Do the stock glock triggers seem heavy to you when dry fired or is it just me?


----------



## SouthernBoy (Jun 27, 2007)

They're no different when dry firing or firing with live ammunition. There is much you can do to lighten, shorten, make more crisp, increase weight, removing the two-stage feeling, smooth out both stages, or just about anything else you might wish to see in your Glock trigger.
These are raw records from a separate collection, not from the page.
/-- A label that stands in no section and no data block draws E16, and a line that cannot be read its own code. -/
def lineDiags (it : Item) : List Diag :=
  (match it.node with | .bad _ c => [⟨it.line, c⟩] | _ => []) ++
  (if it.label.isSome && decide (it.place = .nowhere) then [⟨it.line, .e16⟩] else [])

/-- The messages of a source and what its image holds. -/
def analyse (src : List Byte) : List Diag × Parts :=
  let its := items src
  let defs := definitions 0 its
  let syms := resolve its (defs.length + 2) defs
  let l := layout syms its
  let codes := its.map (fun it => (it, codeOf its syms l it))
  let section_ (q : SeqId) : List Word80 :=
    codes.flatMap (fun (it, ws, _) => if it.place = .code q then ws else [])
  let blocks := dataBlocks syms l none its
  let (tiles, tileDiags) := tilesOf syms [] its
  let (records, recDiags) := recordsOf syms none its
  let ((name, gang, ranges, taskLine), taskDiags) := taskOf syms its
  let (entry, entryDiags) := entryOf syms its
  let sections := [section_ .c, section_ .l, section_ .x, section_ .s]
  let empty : List Diag :=
    if (sections.headD []).length = 0 ∧ ranges ≠ [] then [⟨taskLine, .w03⟩] else []
  let ds :=
    its.flatMap lineDiags ++ symbolDiags [] syms ++ constDiags syms ++
    codes.flatMap (fun (it, _, cs) => cs.map (fun c => ⟨it.line, c⟩)) ++
    its.flatMap (fun it => (dataOf syms l it).2.map (fun c => ⟨it.line, c⟩)) ++
    blockDiags [] blocks ++ tileDiags ++ recDiags ++ taskDiags ++ entryDiags ++ unusedDiags its syms ++ empty
  (sortDiags ds,
    { name := name, gang := gang, entry := entry, sections := sections,
      blocks := blocks.map (fun b => ((outcome 0 b.start).1, b.bytes)), tiles := tiles, ranges := ranges,
      records := records, symbols := symbolRecords syms })

/-- `voas` (R44, R46): the messages of a source file, and its image when none of them is an error. -/
def assemble (src : List Byte) : List Diag × Option (List Byte) :=
  let (ds, p) := analyse src
  (ds, if ds.all (fun d => d.code.warning) then some p.bytes else none)

/-- A message as it reads, `file:line:column: code: text` (R46); `i` is its place among the messages of the source. -/
def Diag.message (file : String) (src : List Byte) (d : Diag) (i : Nat) : String :=
  file ++ ":" ++ toString d.line ++ ":" ++ toString (Config.diagColumn src i) ++ ": " ++ d.code.text ++ ": " ++
    Config.diagText src i

/-- The messages of a source file (R46). -/
def messages (file : String) (src : List Byte) : List String :=
  (assemble src).1.zipIdx.map (fun p => p.1.message file src p.2)

/-- The exit status of `voas` (R46). -/
def status (src : List Byte) : Nat := if (assemble src).2.isSome then 0 else 1

/-! ### The loader (R41, R45) -/

/-- The loader takes an image: its header agrees with its tables, every offset and length lies inside it, and nothing
follows its furthest region. -/
def loaderAccepts (img : List Byte) : Bool :=
  (parseImage (img.take 128) img).isSome && decide (imageEnd (img.take 128) = img.length)

/-- What the host program that creates a stream gives the loader (R41); EVQ and KVBASE have no default. -/
structure StreamHost where
  evq : Option Word
  kvbase : Option Word
  enc : Option (Fin 6 × Fin 8) := none
  rung : Fin 8 := 0

/-- The stream-table records of an image: their kinds and their operands without the name. -/
def imageRecords (img : List Byte) : List (Nat × List Nat) :=
  (records img (nat4 img 0x50) 32 (nat4 img 0x54)).map (fun r =>
    let kind := (r.headD 0).toNat
    (kind, (List.range 4).map (fun k => nat4 r (4 + 4 * (if kind = 4 then k else k + 1)))))

/-- The rung records that follow a stream's record. -/
def rungsAfter (rs : List (Nat × List Nat)) : List (Nat × List Nat) :=
  (rs.takeWhile (fun r => decide (r.1 ≠ 3))).filter (fun r => decide (r.1 = 4))

/-- The SD word of a rung (R242). -/
def rungWord (r : Nat × List Nat) : Word :=
  let interp := if r.2.getD 2 0 = 4 then 2 else if r.2.getD 2 0 = 2 then 1 else 0
  BitVec.ofNat 64 (r.2.getD 3 0 * 2 ^ 32 + r.2.getD 0 0 * 2 ^ 16 + r.2.getD 1 0 * 2 ^ 8 + interp)

/-- The stream descriptor that the loader writes for the stream of a record (R41, R242); none without EVQ and KVBASE, when
it writes no SD and issues no STREAM-CREATE. An initial RUNG above NRUNG goes into the SD, where R243 refuses it. -/
def streamDescriptor (img : List Byte) (index : Nat) (h : StreamHost) : Option (List Word) :=
  let rs := imageRecords img
  match rs[index]?, h.evq, h.kvbase with
  | some (3, os), some evq, some kvbase =>
    let ring := (rs.getD (os.getD 2 0) (0, [])).2
    let win := (rs.getD (os.getD 3 0) (0, [])).2
    let rungs := rungsAfter (rs.drop (index + 1))
    let s0 := os.getD 0 0 * 2 ^ 32 + os.getD 1 0 * 2 ^ 8 + (rungs.length - 1) * 2 ^ 3 + h.rung.val
    let s2 := (ring.getD 1 0 / 4096) * 2 ^ 16 + (ring.getD 0 0 - 1)
    let s4 := Nat.log2 (win.getD 1 0) * 2 ^ 8 + (win.getD 0 0 - 1)
    let s5 := match h.enc with | some (e, c) => 0x80 + e.val * 16 + c.val | none => 0
    some ([BitVec.ofNat 64 s0, evq, BitVec.ofNat 64 s2, kvbase, BitVec.ofNat 64 s4, BitVec.ofNat 64 s5, 0, 0] ++
      ((rungs.map rungWord) ++ List.replicate (8 - rungs.length) 0).take 8)
  | _, _, _ => none

/-- Where the loader puts a stream's SD, and where it issues the command: the SD's address in host memory and its VA in the
queue's context, the queue, the host address of the entry's slot, the TAIL after it, and the entry's TAG. -/
structure LoaderPlace where
  sd : Nat
  sdVa : Word
  f : Fin 9
  q : Fin 16
  slot : Nat
  tail : BitVec 12
  tag : BitVec 32

/-- The 64 bytes of a STREAM-CREATE entry (R306). -/
def streamCreate (sdVa : Word) (tag : BitVec 32) : List Byte :=
  leBytes 8 (3 * 2 ^ 56 + tag.toNat) ++ leBytes 8 sdVa.toNat ++ List.replicate 48 0

/-- What the loader does for the stream of a record of an image that it accepts: it writes the SD, writes the STREAM-CREATE entry
into its queue and rings the doorbell (R41, R45, R302, R306). None is the omission that it reports to its caller. -/
def loadStream (img : List Byte) (index : Nat) (h : StreamHost) (at_ : LoaderPlace) (s : State) : Option State :=
  (if loaderAccepts img then streamDescriptor img index h else none).map (fun sd =>
    let s1 := s.hostWrites at_.sd (sd.flatMap (fun w => leBytes 8 w.toNat)) (some s.m.h)
    let s2 := s1.hostWrites at_.slot (streamCreate at_.sdVa at_.tag) (some s1.m.h)
    nextOf s2 (execSqdbWrite at_.f at_.q at_.tail s2))

end Sys2Proof.Voas
end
Every Glock I own has had its trigger modified by me to get to a weight and feel that is consistent among all of them and that satisfies my requirements for my carry guns. Such changes are simple to perform, inexpensive, and go a long way for me to deliver a trigger that works for me.


----------



## Steve M1911A1 (Feb 6, 2008)

...Remember, though, that the Glock trigger action, heavy though it might be, is the only safety device on the gun.
The only other safety device available to you is the two pounds of soft tissue that resides between your ears. :yawinkle:


----------



## desertman (Aug 29, 2013)

Steve M1911A1 said:


> ...Remember, though, that the Glock trigger action, heavy though it might be, is the only safety device on the gun.
> *The only other safety device available to you is the two pounds of soft tissue that resides between your ears.* :yawinkle:


Very good Steve, I like that!


----------



## Spike12 (Dec 10, 2008)

When ever I dry fire my guns I check for loaded like 4 times. The alarms keep going off in my head as I start to pull the trigger if I'm in the house.


----------



## SouthernBoy (Jun 27, 2007)

Steve M1911A1 said:


> ...Remember, though, that the Glock trigger action, heavy though it might be, is the only safety device on the gun.
> The only other safety device available to you is the two pounds of soft tissue that resides between your ears. :yawinkle:


Well actually there are three safeties designed into the Glock. But your point is true in that the trigger is essentially naked*. So mechanically, your best friend is a quality holster that protects the trigger or as you say, use that thing between your ears first and foremost.


----------



## shift1 (Dec 31, 2013)

Making the trigger smoother is a good thing. I have a NDZ performance spring kit in mine with stock trigger bar. Not much lighter in pull weight but a heck of a lot smoother and super crisp reset for $12.00.......


----------



## joethebear (Nov 24, 2015)

I immediately thought of Roy's horse.

Please be safe 
Joethebear


----------



## Steve M1911A1 (Feb 6, 2008)

Yeah. Me, too...
And Dale had Roy stuffed as well. :yawinkle:


----------